The following describes params.boostings.

Field Type Required Description
words String - List of words to keyword boost

segments

The following describes #segments.

Field Type Required Description
start Long - Analysis start time (ms)
end Long - Analysis end time (ms)
text String - Analyzed text
confidence Double - Analysis accuracy
  • 0.0-1.0
diarization Object - Recognized speaker details
diarization.label String - Recognized speaker's number
speaker Object - Changed speaker's details
speaker.label String - Changed speaker's number
speaker.name String - Changed speaker's name
speaker.edited Boolean - Whether speaker is changed
  • true | false (default)
    • true: speaker changed
    • false: speaker same
words Array<Long, Long, String> - List of recognized words
words.[0] Long - Segment start time (ms)
words.[1] Long - Segment end time (ms)
words.[2] String - Segment text
textEdited String - Modification details

speakers

The following describes speakers.

Field Type Required Description
label String - Numbers of all speakers
name String - Names of all speakers
edited Boolean - Whether speaker is changed
  • true | false (default)
    • true: speaker changed
    • false: speaker same

events

The following describes events.

Field Type Required Description
type String - Event type
label String - Event name
labelEdited String - Event change name
start Long - Event start time
end Long - Event end time

eventTypes

The following describes eventTypes.

Field Type Required Description
label String - Recognized event

Response status codes

For information about the HTTP status codes common to all CLOVA Speech APIs, see Common CLOVA Speech response status codes.

Response example

The response example is as follows:

Request with async and return in JSON

The following is a sample response requested with async and returned in JSON format.

{
    "token": "*****f6a1015466bae2c926177f26310",
    "result": "SUCCEEDED",
    "message": "Succeeded"
}

Request with sync and return in JSON

The following is a sample response requested with sync and returned in JSON format.

{
    "result": "COMPLETED",
    "message": "Succeeded",
    "token": "*****166039e486abbb90e4a84c3b3a5",
    "version": "ncp_v2_v2.3.0-aa6cd8d-20231205_231211-3cf30bfc_v0.0.0_",
    "params": {
        "service": "ncp",
        "domain": "general",
        "lang": "enko",
        "completion": "sync",
        "callback": "",
        "diarization": {
            "enable": true,
            "speakerCountMin": -1,
            "speakerCountMax": -1
        },
        "sed": {
            "enable": true
        },
        "boostings": [
            {
                "words": "Hello, test"
                "weight": 1
            }
        ],
        "forbiddens": "",
        "wordAlignment": true,
        "fullText": true,
        "noiseFiltering": true,
        "resultToObs": false,
        "priority": 0,
        "userdata": {
            "_ncp_DomainCode": "NEST",
            "_ncp_DomainId": 1,
            "_ncp_TaskId": **442,
            "_ncp_TraceId": "*****ce98ec342d8a8c8fe9191cec343",
            "id": 1
        }
    },
    "progress": 100,
    "keywords": {},
    "segments": [
        {
            "start": 5870,
            "end": 8160,
            "text": "This is the Seoul swimming pool.",
            "confidence": 0.9626975,
            "diarization": {
                "label": "2"
            },
            "speaker": {
                "label": "2",
                "name": "B",
                "edited": false
            },
            "words": [
                [
                    5871,
                    6730,
                    "This is the Seoul"
                ],
                [
                    6860,
                    7530,
                    "swimming pool."
                ]
            ],
            "textEdited": "This is the Seoul swimming pool."
        },
        {
            "start": 8160,
            "end": 12950,
            "text": "How much is the entry fee?
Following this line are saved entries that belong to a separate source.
/-! ### EXCH -/

/-- EXC.BETA in a cluster that issues: each lane's β register takes β of the slot its replica holds, at the job's step. EXC.PAIR in the
ledger core at an exchange point: every pair that a lane names swaps its slots when U < expq(z), is counted, and keeps them otherwise, π
and the energies being those of the ledger table where it stands at AGT (R231); where the job has no exchange point, the job stands.
EXC.WGT and EXC.RSMP in the ledger core of a population that is resampled: pass 0 forms ℓ of the lanes' replicas, pass 1 their weights,
and EXC.RSMP's first chunk records the resampling and gives every replica its ancestor's states. -/
def Obligations.Exchange : Prop :=
  (∀ (s : State) (cl : ClusterRef) (lm dd : Fin 4) (x : Site) (j : Job), Acts s cl x j →
     CompletesWith (exec (.excBeta cl lm dd) s) fun t => t.job? x.slot = some j ∧
       InCluster s t cl x id fun pos c d => sameButLanes c d ∧
         InLanes (x.lanesOf pos c lm (c.desc dd).laneRep) c d fun l y z =>
           z = { y with betaLoaded := true, beta := j.betaAt x.m x.input (j.slotOf ((c.desc dd).laneRep l)) j.step }) ∧
  (∀ (s : State) (o : ExcOps) (x : Site) (j : Job) (pos n : Nat), Acts s o.cl x j → Serves x pos n → x.isLedger pos = true →
     CompletesWith (exec (.excPair o) s) fun t =>
       let c := clusterCore s o.cl n
       let first := x.line o.agt.val pos
       let i := j.readLedger c first
       ∃ k, t.job? x.slot = some k ∧ k.states = j.states ∧
         (j.exchangePoint? = none → k = j) ∧
         ∀ e, j.exchangePoint? = some e → (i.perm = [] ∨ i.perm.length = j.body.replicas) → k.ledgerLine = some first ∧
           ∀ l ∈ x.lanes pos c o.lm,
             let a := 64 * o.ch.val + 2 * l + e % 2
             a + 1 < j.body.replicas →
               let z := pairZ i x.m x.input (j.tableEnergy c first) a
               let swaps := !z.isNan && decide ((jobDraw j.seed a 0 3 e).toNat < expq z)
               k.pi a = (if swaps then i.pi (a + 1) else i.pi a) ∧ k.pi (a + 1) = (if swaps then i.pi a else i.pi (a + 1)) ∧
               mget 0 k.exchAccepts a = if swaps then min (mget 0 j.exchAccepts a + 1) (2 ^ 32 - 1) else mget 0 j.exchAccepts a) ∧
  (∀ (s : State) (o : ExcOps) (pass : Bool) (x : Site) (j : Job) (pos n : Nat), Acts s o.cl x j → Serves x pos n →
    x.isLedger pos = true → j.resamples? x.m = true →
    CompletesWith (exec (.excWgt o pass) s) fun t =>
      ∃ k, t.job? x.slot = some k ∧ k.states = j.states ∧
        ∀ l ∈ x.lanes pos (clusterCore s o.cl n) o.lm,
          let r := 32 * o.ch.val + l
          r < j.body.replicas →
            if pass then mget 0 k.weights r = weightOf j.lmax ((mget none j.logWeights r).getD 0)
            else mget none k.logWeights r = some (j.logWeight x.m (j.tableEnergy (clusterCore s o.cl n) (x.line o.agt.val pos)) r)) ∧
  (∀ (s : State) (o : ExcOps) (x : Site) (j : Job) (pos n : Nat), Acts s o.cl x j → Serves x pos n →
    x.isLedger pos = true → j.resamples? x.m = true → o.ch.val = 0 →
    CompletesWith (exec (.excRsmp o) s) fun t =>
      ∃ k, t.job? x.slot = some k ∧
        let qs := (List.range j.body.replicas).map fun r => mget 0 j.weights r
        let u := jobDraw j.seed 0 0 4 j.step
        k.resamples = j.resamples ++ [{ step := j.step, lmax := j.lmax.getD (BitVec.ofNat 64 f64.nanCode), total := qs.sum,
                                        ancestors := (List.range j.body.replicas).map (ancestorOf qs u) }] ∧
        (∀ m < j.body.replicas, ∀ v < 2 ^ 40, mget 0 k.states (stateKey m v) = mget 0 j.states (stateKey (ancestorOf qs u m) v)) ∧
        ∀ l ∈ x.lanes pos (clusterCore s o.cl n) o.lm, l < j.body.replicas → mget 0 k.ancestors l = ancestorOf qs u l)

/-! ### EXCH's neighbours: STAT and TOPK -/

/-- STA.SGL, STA.PAIR and STA.HIST in a cluster that issues, on states without a marker. A binary class adds ±1 (for a pair the product of
the two spins) to STATISTIC as INT; a categorical one sends increments of entry k_i, or of entry (k_i, k_j) of the table at line offset
AGO, whose rows have the K of the states at (AGS2, WORD2), and a histogram those of its bins; the job is as before. STA.FLUSH in a cluster
that issues, no STATISTIC group of its lanes being poisoned: the groups leave as atomic operations on the target, in I32 with a sum
outside the range saturated and counted in INT_SATURATIONS, or in I64 exactly; then they are empty, with the sticky flag where the sum was
saturated (R120). TPK.OFFER and TPK.SCAN in a cluster that issues: in a program with an energy pass the energies of 32 replicas are
offered to a job with source 0, each replica once in a step; the I32 or I64 elements of one line of the target for each valid position
that the tiling uses are offered to one with source 1, each variable of the model once. An offer enters the list only when the step
commits. -/
def Obligations.StatisticsAndTopk : Prop :=
  (∀ (s : State) (o : StaOps) (x : Site) (j : Job), Acts s o.cl x j → cleanStates s o.cl x o.dd o.lm o.ags o.word →
    CompletesWith (exec (.staSgl o) s) fun t => t.job? x.slot = some j ∧
      InCluster s t o.cl x id fun pos c d =>
        let v := c.desc o.dd
        let kind := (x.cls v).kind
        let st (l : Nat) : Nat := (c.laneState kind (x.stateSlot o.ags.val pos) o.word.val l).1.toNat
        let e := x.t.target x.p v.statTgt
        (kind = 0 → sameButLanes c d ∧ InLanes (x.lanesOf pos c o.lm v.laneRep) c d fun l y z =>
          y.statistic.fmt = .int →
            z = { y with statistic := { y.statistic with reg := intReg (intOf y.statistic.reg + if st l % 2 = 1 then 1 else -1) } }) ∧
        let bs := incBeats (if e.format = 5 then .i64 else .i32) ((x.lanesOf pos c o.lm v.laneRep).map st) false e.n
          ((e.tag + x.step) % 65536) j.id x.step e.alloc e.offset
        (kind = 1 → d = { c with outQ := c.outQ ++ bs }) ∧
        (1 < kind → d = c)) ∧
  (∀ (s : State) (o : StaPairOps) (x : Site) (j : Job), Acts s o.base.cl x j →
    cleanStates s o.base.cl x o.base.dd o.base.lm o.base.ags o.base.word → cleanStates s o.base.cl x o.base.dd o.base.lm o.ags2 o.word2 →
    CompletesWith (exec (.staPair o) s) fun t => t.job? x.slot = some j ∧
      InCluster s t o.base.cl x id fun pos c d =>
        let v := c.desc o.base.dd
        let k := x.cls v
        let st (l : Nat) : Nat := (c.laneState k.kind (x.stateSlot o.base.ags.val pos) o.base.word.val l).1.toNat
        let su (l : Nat) : Nat := (c.laneState k.kind (x.stateSlot o.ags2.val pos) o.word2.val l).1.toNat
        let e := x.t.target x.p v.statTgt
        (k.kind = 0 → sameButLanes c d ∧ InLanes (x.lanesOf pos c o.base.lm v.laneRep) c d fun l y z =>
          y.statistic.fmt = .int →
            z = { y with statistic := { y.statistic with
              reg := intReg (intOf y.statistic.reg + if st l % 2 = su l % 2 then 1 else -1) } }) ∧
        let kj := match (c.fileWord (x.stateSlot o.ags2.val pos) o.word2.val).curTag with
          | some q => if q.kind = 1 then q.km1 + 1 else k.km1 + 1
          | none => k.km1 + 1
        let bs := incBeats (if e.format = 5 then .i64 else .i32)
          ((x.lanesOf pos c o.base.lm v.laneRep).map fun l => st l * kj + su l) false e.n
          ((e.tag + x.step) % 65536) j.id x.step e.alloc (e.offset + 64 * x.line o.ago.val pos)
        (k.kind = 1 → d = { c with outQ := c.outQ ++ bs }) ∧
        (1 < k.kind → d = c)) ∧
  (∀ (s : State) (o : StaOps) (x : Site) (j : Job), Acts s o.cl x j → cleanStates s o.cl x o.dd o.lm o.ags o.word →
    CompletesWith (exec (.staHist o) s) fun t => t.job? x.slot = some j ∧
      InCluster s t o.cl x id fun pos c d =>
        let v := c.desc o.dd
        let e := x.t.target x.p v.statTgt
        let bins := (x.lanesOf pos c o.lm v.laneRep).map fun l => histBin v (c.laneState 2 (x.stateSlot o.ags.val pos) o.word.val l).1
        let bs := incBeats (if e.format = 5 then .i64 else .i32) bins false e.n ((e.tag + x.step) % 65536) j.id x.step e.alloc e.offset
        ((x.cls v).kind = 2 → v.histBins ≠ 0 → d = { c with outQ := c.outQ ++ bs }) ∧
        ((x.cls v).kind ≠ 2 ∨ v.histBins = 0 → d = c)) ∧
  (∀ (s : State) (o : StaFlushOps) (x : Site) (j : Job), Acts s o.cl x j →
     (∀ pos < 64, ∀ n, x.phys pos = some n → ∀ l, ((clusterCore s o.cl n).lane l).statistic.poison = false) →
     CompletesWith (exec (.staFlush o) s) fun t =>
       let e := x.t.target x.p o.tgt.val
       let sum (c : Core) (l : Nat) : Int := intOf (c.lane l).statistic.reg
       let inRange (i : Int) : Prop := -2 ^ 31 ≤ i ∧ i < 2 ^ 31
       (∃ n, t.job? x.slot = some { j with counts := n } ∧
         (j.counts.intSaturations < 2 ^ 64 →
           (o.wide ∨ ∀ pos < 64, ∀ m, x.phys pos = some m → ∀ l ∈ x.lanes pos (clusterCore s o.cl m) o.lm,
             inRange (sum (clusterCore s o.cl m) l)) →
             n.intSaturations = j.counts.intSaturations)) ∧
       InCluster s t o.cl x id fun pos c d =>
         let ls := x.lanes pos c o.lm
         let vs := ls.map fun l => (l, if o.wide then wrapNat 64 (sum c l) else wrapNat 32 (max (-2 ^ 31) (min (2 ^ 31 - 1) (sum c l))))
         let bs := laneBeats (if o.wide then .i64 else .i32) vs false o.mode o.j.val e.n
           ((e.tag + x.step) % 65536) j.id x.step e.alloc (e.offset + 64 * x.line o.ago.val pos)
         d = { c with lanes := d.lanes, outQ := c.outQ ++ bs } ∧
         InLanes ls c d fun _ y z => z = { y with statistic := { sticky := !o.wide && (saturate32 (intOf y.statistic.reg)).2 } }) ∧
  (∀ (s : State) (cl : ClusterRef) (ch : Fin 128) (x : Site) (j : Job), Acts s cl x j →
    CompletesWith (exec (.tpkOffer cl ch) s) fun t => OnlyTouches [.jobs] s t ∧ ∃ os,
      JobBecomes s t x.slot { j with topkOffers := j.topkOffers ++ os } ∧
      (¬(j.body.topkSource = 0 ∧ j.body.topkK ≠ 0 ∧ x.t.hasEpass x.p = true) → os = []) ∧
      (j.body.topkSource = 0 → j.body.topkK ≠ 0 → x.t.hasEpass x.p = true →
        (∀ e ∈ j.topkOffers, e.step = j.step → e.replica / 32 ≠ ch.val) → os.length = min 32 (j.body.replicas - 32 * ch.val) ∧
        ∀ i (h : i < os.length), os[i].replica = 32 * ch.val + i ∧ os[i].value = mget 0 j.energies (32 * ch.val + i) ∧ os[i].step = j.step)) ∧
  (∀ (s : State) (cl : ClusterRef) (tgt : Fin 4096) (ago : Fin 8) (x : Site) (j : Job), Acts s cl x j →
    CompletesWith (exec (.tpkScan cl tgt ago) s) fun t => OnlyTouches [.jobs] s t ∧ ∃ os,
      JobBecomes s t x.slot { j with topkOffers := j.topkOffers ++ os } ∧
      (j.body.topkSource ≠ 1 ∨ j.body.topkK = 0 → os = []) ∧
      (j.body.topkSource = 1 → j.body.topkK ≠ 0 →
        let e := x.t.target x.p tgt.val
        let w := (atomFmt e.format).bytes
        (os.map (·.var)).Nodup ∧ (∀ q ∈ os, q.var < imgVars x.m) ∧
        ∀ pos n, Serves x pos n → pos < x.t.positions → ∀ i < 64 / w,
          let off := e.offset + 64 * x.line ago.val pos
          let v := bitField (s.newestLine j e.alloc off).1.toNat (8 * w * i) (8 * w)
          let var := (off - e.offset) / w + i
          var < imgVars x.m → (∀ q ∈ j.topkOffers, q.var ≠ var) →
            ∃ q ∈ os, q.value = BitVec.ofInt 64 (signedOf (8 * w) v) ∧ q.var = var))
It's 5000 KRW. Thank you.",
            "confidence": 0.8835926,
            "diarization": {
                "label": "1"
            },
            "speaker": {
                "label": "1",
                "name": "A",
                "edited": false
            },
            "words": [
                [
                    8161,
                    9220,
                    "How much is"
                ],
                [
                    9390,
                    10020,
                    "the entry fee?"
                ],
                [
                    10410,
                    10640,
                    "It's 5000"
                ],
                [
                    10710,
                    11140,
                    "KRW."
                ],
                [
                    11910,
                    12500,
                    "Thank you."
                ]
            ],
            "textEdited": "How much is the entry fee? It's 5000 KRW. Thank you."
        }
    ],
    "text": "This is the Seoul swimming pool. How much is the entry fee? It's 5000 KRW. Thank you.",
    "confidence": 0.9071357,
    "speakers": [
        {
            "label": "1",
            "name": "A",
            "edited": false
        },
        {
            "label": "2",
            "name": "B",
            "edited": false
        }
    ],
    "events": [
        {
            "type": "music",
            "label": "music",
            "labelEdited": "music",
            "start": 1400,
            "end": 5000
        }
    ],
    "eventTypes": [
        "music"
    ]
}

Request with sync and return in SRT

The following is a sample response requested with sync and returned in SRT format.

1
00:00:00,000 --> 00:00:01,425
A: Not long ago,

2
00:00:02,533 --> 00:00:11,550
A: I had some corn. It was really sweet and delicious, but I thought it was the name of a neighborhood.

3
00:00:11,550 --> 00:00:19,025
A: I didn't know it was "cho" from "Chosaier" and "dang" which meant sweet. I didn't know. I thought chodang was the same word used for Chodang tofu.

4
00:00:19,025 --> 00:00:26,317
C: You thought of saccharin, a bit. You had it super sweet.

5
00:00:26,317 --> 00:00:28,240
A: Is it corn?

6
00:00:28,240 --> 00:00:35,318
B: Where can you find sweet tofu? This do doesn't understand. Isn't Sangdo in the Chodang area?

7
00:00:35,318 --> 00:00:42,800
A: No, Chodang corn meant super sweet. No one has understood right now.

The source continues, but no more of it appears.